The scene from Carrie involved the mother (who would be memorably played by Piper Laurie). A dark scene, where the people are not okay. But the scene in Star Wars—there were no mothers there! There was authority and confidence and command in the weird language that was used. Was I like this? Hopefully George would think so, and I could pretend I thought so, too. I could pretend I was a princess whose life went from chaos to crisis without looking down between chaoses to find, to her relief, that her dress wasn’t torn.
? ? ?
i have no recollection now of how I felt reading the two scenes. I can only assume I beat myself up loud and long. Did they like me? Did they think I was fat? Did they think I looked like a bowl of oatmeal with features? Four little dark dots in one big flat pale face (“Me pale face—you Tonto”). Did they think I looked pretty enough? Was I likable enough for me to relax at all? Not on your life. Because (a) there was no relaxing anywhere in my general area, and (b) there was no relaxing anywhere in show business.
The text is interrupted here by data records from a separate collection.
-- ==== Sys2Proof/Tests/Slice0.lean ====
section
/-!
SUPPORT. The model's own tests: ill-formed terms that the well-formedness check refuses, words written out from the
encodings of the specification, single steps with results worked out by hand from the rules named, and, for every
statement with hypotheses, concrete states and operands that meet them.
-/

namespace Sys2Proof.Tests
open Sys2Proof Sys2Proof.Machine
set_option Elab.async false

/-! ## Small states -/

/-- No stop bit, and the guard that always executes (p0 or q0). -/
abbrev h0 : Head := ⟨false, 0⟩

/-- The guard that never executes (p1 or q1). -/
abbrev h1 : Head := ⟨false, 1⟩

/-- The next state of an outcome. -/
def nextOf (o : Host.Outcome State Fault Refusal) : Option State :=
  match o with
  | .next s => some s
  | .fault _ => none
  | .refused _ => none

/-- The reset machine with its context 0 of core 0 of cluster 0 changed; no bundle has begun. -/
def withCtx (f : Context → Context) : State := State.reset.modCtx f

/-- A context with values in scalar registers. -/
def withS (l : List (Nat × Nat)) (x : Context) : Context :=
  { x with regs := l.foldl (fun r p => r.setS (BitVec.ofNat 6 p.1) (BitVec.ofNat 64 p.2)) x.regs }

/-- A context with values in vector registers. -/
def withV (l : List (Nat × Nat)) (x : Context) : Context :=
  { x with regs := l.foldl (fun r p => r.setV (BitVec.ofNat 5 p.1) (BitVec.ofNat 2048 p.2)) x.regs }

/-- A context with one claim of LM lines 0 to 15, one of scratchpad lines 0 to 15, and every tile. -/
def owner (x : Context) : Context :=
  { x with lmWin := [⟨0, 15, true⟩], spWin := [⟨0, 15, true⟩], tiles := BitVec.allOnes 32 }

/-- Scalar registers s0 to s63. -/
def regS (l : List (Nat × Nat)) : State := withCtx (withS l)

/-- The results in flight of the issuing context: register, cycle of landing, value. -/
def results (o : Option State) : List (RegDest × Nat × Nat) :=
  (o.map fun t => (t.mach.ctx t.ref).inflight.map fun x => (x.dest, x.due, x.val.toNat)).getD []

/-- One element of the result in flight, with the flags. -/
def lane (w i : Nat) (o : Option State) : Option (Nat × Nat) :=
  match o with
  | some t => (t.mach.ctx t.ref).inflight.head?.map fun x => (elem w x.val i, x.flags.toNat)
  | none => none

/-- The effects in the gating buffer. -/
def gate (o : Option State) : List Effect := (o.map fun t => (t.mach.ctx t.ref).gate.map Entry.eff).getD []

/-- The traps that the bundle has raised: slots, cause and detail. -/
def raised (o : Option State) : List (Nat × Nat × Nat) :=
  (o.map fun t => t.iss.raises.map fun r => (r.mask.toNat, r.cause.toNat, r.detail.toNat)).getD []

/-- What a slot does in a state. -/
def does (i : Instr) (s : State) : Option State := nextOf (exec i s)

/-- A part of the issuing context after a slot. -/
def ctxOf {α : Type} (f : Context → α) (o : Option State) : Option α := o.map fun t => f (t.mach.ctx t.ref)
But George must have thought I did well enough to have me back. They sent me the Star Wars script so I could practice it before the last reading. I remember opening the manila envelope it came in very carefully, one edge at a time, before removing its unknown cargo. It didn’t look any different from other scripts—cardboard-like paper on each end, protecting the ordinary paper within—covered in ant-like scratches of letters. I don’t know why, but I wanted to read this screenplay out loud.
Enter Miguel Ferrer. Miguel wasn’t certain that he wanted to be an actor yet—like me. But we were both intrigued enough that we continued exploring. Like me, he came from a show business background. His father was the actor José Ferrer and his mother the singer/actress Rosemary Clooney. We were friends, and I called him up and asked him to read this script with me. He arrived at my mother’s newer, much smaller house—since her dramatically reduced financial circumstances due to a second failed marriage—and we went to my bedroom on the second floor.
Like every young man wanting to be an actor in Hollywood then, he had also read for the film, so both of us were dimly aware what we were in store for. We sat on my bed and began to read. From the first page—STAR WARS: A SPACE FANTASY—the images and characters jumped off the pages. Not only into our minds, but into the chairs and other furniture that surrounded us. I’m exaggerating (a little) but it could have jumped onto the furniture, eaten all of it, and drank the blood of an Englishman—because it was as epic as any fee-fi-fo-fum rhyme you ever heard.